**Task instructions**
What you return should be the lines from the first line of the records below through the line holding "have hnone : dueUpTo c s = [] := by", unchanged.

___ Data provided

/-- The lowest-numbered interrupt that is due is the last one entered. -/
theorem dueUpTo_lowest {b n : Nat} {s : State} (hb : 1 ≤ b) (hn : b ≤ n) (hdue : isDue s b = true)
    (hlowest : ∀ k, 1 ≤ k → k < b → isDue s k = false) : ∃ higher, dueUpTo n s = higher ++ [b] := by
  induction n, hn using Nat.le_induction with
  | base =>
    obtain ⟨c, rfl⟩ := Nat.exists_eq_add_of_le' hb
    have hnone : dueUpTo c s = [] := by
      refine List.eq_nil_iff_forall_not_mem.mpr fun k hk => ?_
      obtain ⟨⟨h1, hc⟩, hk⟩ := mem_dueUpTo.mp hk
      exact absurd hk (by simp [hlowest k h1 (by omega)])
    exact ⟨[], by rw [dueUpTo_succ, if_pos hdue, hnone, List.nil_append]⟩
  | succ n _ ih =>
    obtain ⟨higher, ih⟩ := ih
    rw [dueUpTo_succ, ih]
    split
    · exact ⟨(n + 1) :: higher, rfl⟩
    · exact ⟨higher, rfl⟩

/-! ### The loop of the phase -/

/-- A round of the loop clears its bit of IR, whatever else it does. -/
def dropTrigger (b : Nat) (s : State) : State := { s with ir := writeBit s.ir b false }

/-- One round of the loop: a due interrupt is entered. -/
theorem serviceInterrupts_due {n : Nat} {s : State} (h : isDue s (n + 1) = true) (taken : Bool) :
    serviceInterrupts (n + 1) taken s =
      (enterInterrupt (n + 1) (dropTrigger (n + 1) s)).bind fun _ t =>
        serviceInterrupts n true t := by
  obtain ⟨hir, hunmasked⟩ := isDue_iff.mp h
  rw [serviceInterrupts, if_pos hir, if_pos hunmasked, dropTrigger]

/-- One round of the loop: any other interrupt is dropped. -/
theorem serviceInterrupts_notDue {n : Nat} {s : State} (h : isDue s (n + 1) = false) (taken : Bool) :
    serviceInterrupts (n + 1) taken s =
      serviceInterrupts n taken (dropTrigger (n + 1) s) := by
  rw [serviceInterrupts, dropTrigger]
  split
  · next hir => exact if_neg fun hunmasked => by simp [isDue_iff.mpr ⟨hir, hunmasked⟩] at h
  · next hir => rw [writeBit_false_of_clear (by simpa using hir)]

/-- The bit a round clears decides nothing about the interrupts below it. -/
theorem isDue_dropTrigger {s : State} {b k : Nat} (hk : k ≠ b) : isDue (dropTrigger b s) k = isDue s k :=
  isDue_congr (by simp [dropTrigger, getLsbD_clearBit, hk]) rfl

theorem dueUpTo_dropTrigger (n : Nat) (s : State) : dueUpTo n (dropTrigger (n + 1) s) = dueUpTo n s :=
  dueUpTo_congr fun _ hk => isDue_dropTrigger (by omega)

/-- Nor does the enable bit that an entry clears. -/
theorem isDue_entered {s : State} {b k : Nat} (hk : k ≠ b) : isDue (entered b s) k = isDue s k :=
  isDue_congr rfl (by simp [entered, getLsbD_entryFlags, hk])

/-- Through an undefined SP a loop with an interrupt to enter faults, on every platform (60_exceptions.md R268). -/
theorem serviceInterrupts_undefined {n : Nat} {taken : Bool} {s : State} (hundef : s.spUndefined = true)
    (hdue : dueUpTo n s ≠ []) : serviceInterrupts n taken s = .fault (.undefinedAddress .sp) := by
  induction n generalizing s with
  | zero => exact absurd rfl hdue
  | succ n ih =>
    cases h : isDue s (n + 1) with
    | true => rw [serviceInterrupts_due h, enterInterrupt_undefined (s := dropTrigger (n + 1) s) hundef, bind_fault]
    | false =>
      rw [serviceInterrupts_notDue h]
      refine ih (s := dropTrigger (n + 1) s) hundef ?_
      rw [dueUpTo_dropTrigger]
      simpa [dueUpTo_succ, h] using hdue

/-- The state after entering interrupts one after another, each from the state the entry before it left. -/
def enteredAll (bs : List Nat) (s : State) : State := bs.foldl (fun t b => entered b t) s

@[simp] theorem enteredAll_nil (s : State) : enteredAll [] s = s := rfl

@[simp] theorem enteredAll_cons (b : Nat) (bs : List Nat) (s : State) :
    enteredAll (b :: bs) s = enteredAll bs (entered b s) := rfl

theorem enteredAll_append_singleton (bs : List Nat) (b : Nat) (s : State) :
    enteredAll (bs ++ [b]) s = entered b (enteredAll bs s) := by
  simp [enteredAll]

theorem enterAll_plain {bs : List Nat} {s : State} (hplain : s.Plain) (hstack : s.StackUsable) :
    enterAll bs s = .ok () (enteredAll bs s) := by
  induction bs generalizing s with
  | nil => rfl
  | cons b bs ih =>
    rw [enterAll, enterInterrupt_plain hplain hstack, bind_ok, ih (entered_plain b hplain) (entered_stackUsable b hstack),
      enteredAll_cons]

theorem enteredAll_sp (bs : List Nat) (s : State) : (enteredAll bs s).sp = s.sp - BitVec.ofNat 16 (4 * bs.length) := by
  induction bs generalizing s with
  | nil => simp
  | cons b bs ih =>
    rw [enteredAll_cons, ih, entered_sp, BitVec.sub_sub, ← BitVec.ofNat_add, List.length_cons, Nat.mul_succ,
      Nat.add_comm]

/-- On a plain platform the loop enters what is due, IR emptied: no entry reads IR, so it may as well be emptied
before. -/
theorem serviceInterrupts_plain {n : Nat} {taken : Bool} {s : State} (hplain : s.Plain) (hstack : s.StackUsable)
    (hir : ∀ k, s.ir.getLsbD k = true → 1 ≤ k ∧ k ≤ n) :
    serviceInterrupts n taken s =
      .ok (taken || !(dueUpTo n s).isEmpty) (enteredAll (dueUpTo n s) { s with ir := 0x0000#16 }) := by
  induction n generalizing taken s with
  | zero =>
    have hempty : s.ir = 0x0000#16 := by
      refine BitVec.eq_of_getLsbD_eq fun k _ => ?_
      rw [BitVec.getLsbD_zero, ← Bool.not_eq_true]
      intro hk
      have hrange := hir k hk
      omega
    rw [← hempty]
    exact congrArg (Res.ok · s) (Bool.or_false taken).symm
  | succ n ih =>
    have hcleared : ∀ k, (dropTrigger (n + 1) s).ir.getLsbD k = true → 1 ≤ k ∧ k ≤ n := by
      intro k hk
      rw [dropTrigger, getLsbD_clearBit, Bool.and_eq_true, Bool.not_eq_true', decide_eq_false_iff_not] at hk
      obtain ⟨hbit, hne⟩ := hk
      have hrange := hir k hbit
      omega
    cases h : isDue s (n + 1) with
    | false =>
      rw [serviceInterrupts_notDue h, ih (s := dropTrigger (n + 1) s) hplain hstack hcleared, dueUpTo_dropTrigger,
        dueUpTo_succ, h]
      rfl
    | true =>
      have hbelow : dueUpTo n (entered (n + 1) (dropTrigger (n + 1) s)) = dueUpTo n s :=
        (dueUpTo_congr fun _ hk => isDue_entered (by omega)).trans (dueUpTo_dropTrigger n s)
      rw [serviceInterrupts_due h, enterInterrupt_plain (s := dropTrigger (n + 1) s) hplain hstack, bind_ok,
        ih (entered_plain (s := dropTrigger (n + 1) s) _ hplain)
          (entered_stackUsable (s := dropTrigger (n + 1) s) _ hstack) hcleared,
        hbelow, dueUpTo_succ, if_pos h, List.isEmpty_cons, Bool.not_false, Bool.or_true, Bool.true_or]
      rfl

/-- The phase of a Mark II on a plain platform, no reset triggered, through a usable SP. -/
theorem interruptPhase_plain {s : State} (hv : s.cfg.variant = .markII)
    (hreset : (externalEvents s).ir.getLsbD 0 = false) (hplain : s.Plain) (hstack : s.StackUsable) :
    interruptPhase s = .ok (!(dueInterrupts (externalEvents s)).isEmpty)
      (enteredAll (dueInterrupts (externalEvents s)) { externalEvents s with ir := 0x0000#16 }) := by
  have hplain' : (externalEvents s).Plain := by rwa [State.Plain, externalEvents_cfg]
  have hstack' : (externalEvents s).StackUsable := by
    rwa [State.StackUsable, externalEvents_spUndefined, externalEvents_sp]
  apply interruptPhase_markII hv
  rw [servicePhase_noReset hreset, dueInterrupts_eq_dueUpTo]
  refine serviceInterrupts_plain hplain' hstack' fun k hk => ⟨Nat.pos_of_ne_zero ?_, ?_⟩
  · rintro rfl
    exact Bool.false_ne_true (hreset.symm.trans hk)
  · have hwidth := BitVec.lt_of_getLsbD hk
    omega

theorem interruptPhase_undefined {s : State} (hv : s.cfg.variant = .markII)
    (hreset : (externalEvents s).ir.getLsbD 0 = false) (hundef : s.spUndefined = true)
    (hdue : dueInterrupts (externalEvents s) ≠ []) : interruptPhase s = .fault (.undefinedAddress .sp) := by
  have hundef' : (externalEvents s).spUndefined = true := by rwa [externalEvents_spUndefined]
  have hservice : servicePhase (externalEvents s) = .fault (.undefinedAddress .sp) :=
    (servicePhase_noReset hreset).trans (serviceInterrupts_undefined (n := 15) hundef' hdue)
  simp only [interruptPhase, hv, hservice]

______

**Expected answer**
/-- The lowest-numbered interrupt that is due is the last one entered. -/
theorem dueUpTo_lowest {b n : Nat} {s : State} (hb : 1 ≤ b) (hn : b ≤ n) (hdue : isDue s b = true)
    (hlowest : ∀ k, 1 ≤ k → k < b → isDue s k = false) : ∃ higher, dueUpTo n s = higher ++ [b] := by
  induction n, hn using Nat.le_induction with
  | base =>
    obtain ⟨c, rfl⟩ := Nat.exists_eq_add_of_le' hb
    have hnone : dueUpTo c s = [] := by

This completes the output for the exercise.